++++ EXERCISE INPUTS
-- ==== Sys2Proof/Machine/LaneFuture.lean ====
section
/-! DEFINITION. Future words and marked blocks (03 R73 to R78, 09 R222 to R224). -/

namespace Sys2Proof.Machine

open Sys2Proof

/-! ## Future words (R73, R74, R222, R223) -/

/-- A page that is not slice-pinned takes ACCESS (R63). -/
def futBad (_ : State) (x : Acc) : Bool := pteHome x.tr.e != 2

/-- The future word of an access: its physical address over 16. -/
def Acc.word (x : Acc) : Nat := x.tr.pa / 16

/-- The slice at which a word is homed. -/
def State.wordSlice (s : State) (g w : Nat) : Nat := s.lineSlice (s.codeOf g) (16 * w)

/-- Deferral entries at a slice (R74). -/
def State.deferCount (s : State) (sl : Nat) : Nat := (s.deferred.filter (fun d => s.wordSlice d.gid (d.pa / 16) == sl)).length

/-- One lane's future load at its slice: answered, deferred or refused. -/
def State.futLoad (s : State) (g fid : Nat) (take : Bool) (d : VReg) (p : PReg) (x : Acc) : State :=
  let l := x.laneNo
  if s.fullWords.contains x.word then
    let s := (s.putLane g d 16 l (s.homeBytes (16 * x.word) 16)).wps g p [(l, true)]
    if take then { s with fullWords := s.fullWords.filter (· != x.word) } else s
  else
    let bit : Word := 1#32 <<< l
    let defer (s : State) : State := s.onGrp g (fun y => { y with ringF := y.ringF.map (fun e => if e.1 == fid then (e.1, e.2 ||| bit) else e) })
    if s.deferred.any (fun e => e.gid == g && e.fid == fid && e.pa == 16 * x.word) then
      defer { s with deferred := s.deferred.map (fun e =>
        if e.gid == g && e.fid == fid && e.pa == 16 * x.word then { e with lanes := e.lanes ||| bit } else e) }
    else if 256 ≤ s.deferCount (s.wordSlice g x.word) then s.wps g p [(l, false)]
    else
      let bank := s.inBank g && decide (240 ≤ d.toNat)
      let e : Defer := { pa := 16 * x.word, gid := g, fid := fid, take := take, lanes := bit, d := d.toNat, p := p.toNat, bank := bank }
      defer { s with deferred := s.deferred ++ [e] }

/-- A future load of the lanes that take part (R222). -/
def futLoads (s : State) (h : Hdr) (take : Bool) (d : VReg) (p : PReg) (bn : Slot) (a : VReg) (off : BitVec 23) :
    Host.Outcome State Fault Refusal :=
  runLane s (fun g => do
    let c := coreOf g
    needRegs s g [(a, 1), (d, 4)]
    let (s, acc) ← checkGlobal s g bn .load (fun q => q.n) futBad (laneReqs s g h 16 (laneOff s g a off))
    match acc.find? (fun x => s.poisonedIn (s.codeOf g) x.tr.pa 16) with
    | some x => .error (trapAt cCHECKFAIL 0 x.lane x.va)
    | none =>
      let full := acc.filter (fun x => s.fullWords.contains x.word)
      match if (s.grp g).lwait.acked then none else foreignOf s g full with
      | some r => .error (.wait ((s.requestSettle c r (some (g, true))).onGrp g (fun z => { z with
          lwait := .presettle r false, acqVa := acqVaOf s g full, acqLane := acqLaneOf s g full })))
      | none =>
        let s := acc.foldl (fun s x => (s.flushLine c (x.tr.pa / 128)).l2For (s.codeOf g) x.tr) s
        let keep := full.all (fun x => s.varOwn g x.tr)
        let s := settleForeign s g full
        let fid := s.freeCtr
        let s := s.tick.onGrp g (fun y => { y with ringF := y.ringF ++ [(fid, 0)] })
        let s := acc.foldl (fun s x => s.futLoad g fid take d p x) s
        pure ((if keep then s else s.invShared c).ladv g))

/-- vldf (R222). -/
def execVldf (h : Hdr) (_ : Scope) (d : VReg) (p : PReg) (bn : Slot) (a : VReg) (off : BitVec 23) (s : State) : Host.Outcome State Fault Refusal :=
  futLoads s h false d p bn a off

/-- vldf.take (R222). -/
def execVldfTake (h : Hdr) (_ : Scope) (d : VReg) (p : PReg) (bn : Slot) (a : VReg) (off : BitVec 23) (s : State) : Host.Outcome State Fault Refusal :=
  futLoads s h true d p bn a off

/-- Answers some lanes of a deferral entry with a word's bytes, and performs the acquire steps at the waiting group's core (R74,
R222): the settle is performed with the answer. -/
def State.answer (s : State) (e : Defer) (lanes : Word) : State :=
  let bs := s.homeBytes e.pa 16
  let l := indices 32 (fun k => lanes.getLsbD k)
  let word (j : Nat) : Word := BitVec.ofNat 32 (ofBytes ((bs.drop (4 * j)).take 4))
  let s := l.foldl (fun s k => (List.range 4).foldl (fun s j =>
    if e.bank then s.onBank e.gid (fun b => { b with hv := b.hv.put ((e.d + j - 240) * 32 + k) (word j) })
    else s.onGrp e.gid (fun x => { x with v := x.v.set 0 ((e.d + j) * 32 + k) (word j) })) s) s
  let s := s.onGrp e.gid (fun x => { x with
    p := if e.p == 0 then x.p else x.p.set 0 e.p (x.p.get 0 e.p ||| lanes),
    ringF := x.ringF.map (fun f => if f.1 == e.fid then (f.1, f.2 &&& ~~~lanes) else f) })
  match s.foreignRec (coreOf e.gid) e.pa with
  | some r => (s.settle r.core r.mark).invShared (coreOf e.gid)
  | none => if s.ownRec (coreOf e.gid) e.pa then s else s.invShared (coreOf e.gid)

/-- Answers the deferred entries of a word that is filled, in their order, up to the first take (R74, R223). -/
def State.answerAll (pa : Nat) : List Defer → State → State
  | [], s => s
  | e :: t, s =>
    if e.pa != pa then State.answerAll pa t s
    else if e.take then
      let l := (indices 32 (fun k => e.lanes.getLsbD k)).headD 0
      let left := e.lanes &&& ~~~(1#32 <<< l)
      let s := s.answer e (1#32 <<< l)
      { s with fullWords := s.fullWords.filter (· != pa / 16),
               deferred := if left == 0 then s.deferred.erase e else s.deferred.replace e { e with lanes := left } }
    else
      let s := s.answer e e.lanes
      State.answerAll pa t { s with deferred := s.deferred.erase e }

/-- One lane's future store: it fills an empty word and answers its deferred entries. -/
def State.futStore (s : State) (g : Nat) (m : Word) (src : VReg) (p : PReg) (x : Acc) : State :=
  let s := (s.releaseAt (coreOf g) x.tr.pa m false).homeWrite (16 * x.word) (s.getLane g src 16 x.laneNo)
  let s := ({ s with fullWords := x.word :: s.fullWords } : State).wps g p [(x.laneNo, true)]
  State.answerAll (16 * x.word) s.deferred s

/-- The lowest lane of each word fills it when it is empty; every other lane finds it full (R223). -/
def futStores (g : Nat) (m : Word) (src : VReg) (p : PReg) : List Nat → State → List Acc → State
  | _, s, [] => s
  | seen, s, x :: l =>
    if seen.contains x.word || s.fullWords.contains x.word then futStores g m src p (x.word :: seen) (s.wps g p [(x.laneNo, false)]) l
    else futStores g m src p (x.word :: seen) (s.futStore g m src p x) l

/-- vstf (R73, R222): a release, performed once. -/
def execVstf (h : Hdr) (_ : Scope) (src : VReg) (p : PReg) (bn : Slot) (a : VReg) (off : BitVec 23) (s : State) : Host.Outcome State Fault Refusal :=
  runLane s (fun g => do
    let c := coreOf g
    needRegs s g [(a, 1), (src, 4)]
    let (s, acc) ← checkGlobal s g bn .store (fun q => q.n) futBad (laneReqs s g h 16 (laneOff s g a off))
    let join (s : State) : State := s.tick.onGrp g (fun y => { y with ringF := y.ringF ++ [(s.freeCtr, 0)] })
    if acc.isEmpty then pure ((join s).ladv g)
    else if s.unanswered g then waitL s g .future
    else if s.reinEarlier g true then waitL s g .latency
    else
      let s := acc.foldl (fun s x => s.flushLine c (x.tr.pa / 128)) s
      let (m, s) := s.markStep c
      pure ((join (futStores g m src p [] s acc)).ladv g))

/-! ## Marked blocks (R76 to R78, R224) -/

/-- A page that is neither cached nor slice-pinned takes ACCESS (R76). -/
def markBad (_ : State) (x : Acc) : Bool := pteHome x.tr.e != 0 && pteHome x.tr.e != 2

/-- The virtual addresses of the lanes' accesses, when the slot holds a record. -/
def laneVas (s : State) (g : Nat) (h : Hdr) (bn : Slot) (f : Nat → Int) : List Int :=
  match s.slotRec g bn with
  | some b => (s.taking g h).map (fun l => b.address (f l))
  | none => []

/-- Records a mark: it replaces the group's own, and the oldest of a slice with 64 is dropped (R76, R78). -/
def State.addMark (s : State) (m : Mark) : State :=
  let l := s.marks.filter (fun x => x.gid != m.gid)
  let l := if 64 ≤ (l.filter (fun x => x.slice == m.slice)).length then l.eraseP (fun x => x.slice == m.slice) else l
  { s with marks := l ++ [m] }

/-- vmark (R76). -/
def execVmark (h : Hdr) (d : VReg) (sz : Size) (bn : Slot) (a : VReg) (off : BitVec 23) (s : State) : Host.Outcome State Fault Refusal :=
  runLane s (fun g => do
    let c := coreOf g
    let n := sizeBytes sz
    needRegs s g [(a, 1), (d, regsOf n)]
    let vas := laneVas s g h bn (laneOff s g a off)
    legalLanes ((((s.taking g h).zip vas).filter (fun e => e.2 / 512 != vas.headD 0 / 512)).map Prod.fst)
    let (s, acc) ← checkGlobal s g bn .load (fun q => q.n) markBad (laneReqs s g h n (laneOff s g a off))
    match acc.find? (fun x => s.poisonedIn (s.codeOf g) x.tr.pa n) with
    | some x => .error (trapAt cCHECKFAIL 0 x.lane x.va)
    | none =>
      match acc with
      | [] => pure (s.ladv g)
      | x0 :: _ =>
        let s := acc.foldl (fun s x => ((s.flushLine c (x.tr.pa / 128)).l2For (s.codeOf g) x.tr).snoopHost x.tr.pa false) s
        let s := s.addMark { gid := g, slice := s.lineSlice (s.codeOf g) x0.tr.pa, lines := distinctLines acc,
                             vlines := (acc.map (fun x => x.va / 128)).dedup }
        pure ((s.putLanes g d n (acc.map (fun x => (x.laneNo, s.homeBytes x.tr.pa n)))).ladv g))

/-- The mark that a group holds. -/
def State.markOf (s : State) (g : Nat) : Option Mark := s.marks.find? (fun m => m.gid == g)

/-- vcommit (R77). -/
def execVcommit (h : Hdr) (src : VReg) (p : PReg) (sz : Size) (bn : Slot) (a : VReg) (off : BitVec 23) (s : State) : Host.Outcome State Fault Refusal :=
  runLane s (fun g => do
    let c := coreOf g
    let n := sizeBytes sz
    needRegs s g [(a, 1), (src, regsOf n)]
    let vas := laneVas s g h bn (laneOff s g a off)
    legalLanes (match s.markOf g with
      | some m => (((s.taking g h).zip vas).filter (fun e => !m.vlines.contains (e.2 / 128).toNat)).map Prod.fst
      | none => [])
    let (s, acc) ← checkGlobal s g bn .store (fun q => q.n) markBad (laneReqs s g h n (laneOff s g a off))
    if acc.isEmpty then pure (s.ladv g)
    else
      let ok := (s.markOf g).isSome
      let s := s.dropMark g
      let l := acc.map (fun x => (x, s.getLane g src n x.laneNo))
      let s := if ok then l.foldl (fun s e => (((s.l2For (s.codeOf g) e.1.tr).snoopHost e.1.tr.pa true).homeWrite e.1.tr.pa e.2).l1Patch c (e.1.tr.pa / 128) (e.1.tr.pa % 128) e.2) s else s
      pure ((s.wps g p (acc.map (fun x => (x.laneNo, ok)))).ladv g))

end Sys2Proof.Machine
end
++++++++
_TASK REQUIREMENTS_.
Wherever the line holding "vldf (R222). -/" falls in the entries above, copy exactly from it through the line holding "if e.bank then", inclusive, and add nothing.

_RESULT FOR THIS TASK_.
/-- vldf (R222). -/
def execVldf (h : Hdr) (_ : Scope) (d : VReg) (p : PReg) (bn : Slot) (a : VReg) (off : BitVec 23) (s : State) : Host.Outcome State Fault Refusal :=
  futLoads s h false d p bn a off

/-- vldf.take (R222). -/
def execVldfTake (h : Hdr) (_ : Scope) (d : VReg) (p : PReg) (bn : Slot) (a : VReg) (off : BitVec 23) (s : State) : Host.Outcome State Fault Refusal :=
  futLoads s h true d p bn a off

/-- Answers some lanes of a deferral entry with a word's bytes, and performs the acquire steps at the waiting group's core (R74,
R222): the settle is performed with the answer. -/
def State.answer (s : State) (e : Defer) (lanes : Word) : State :=
  let bs := s.homeBytes e.pa 16
  let l := indices 32 (fun k => lanes.getLsbD k)
  let word (j : Nat) : Word := BitVec.ofNat 32 (ofBytes ((bs.drop (4 * j)).take 4))
  let s := l.foldl (fun s k => (List.range 4).foldl (fun s j =>
    if e.bank then s.onBank e.gid (fun b => { b with hv := b.hv.put ((e.d + j - 240) * 32 + k) (word j) })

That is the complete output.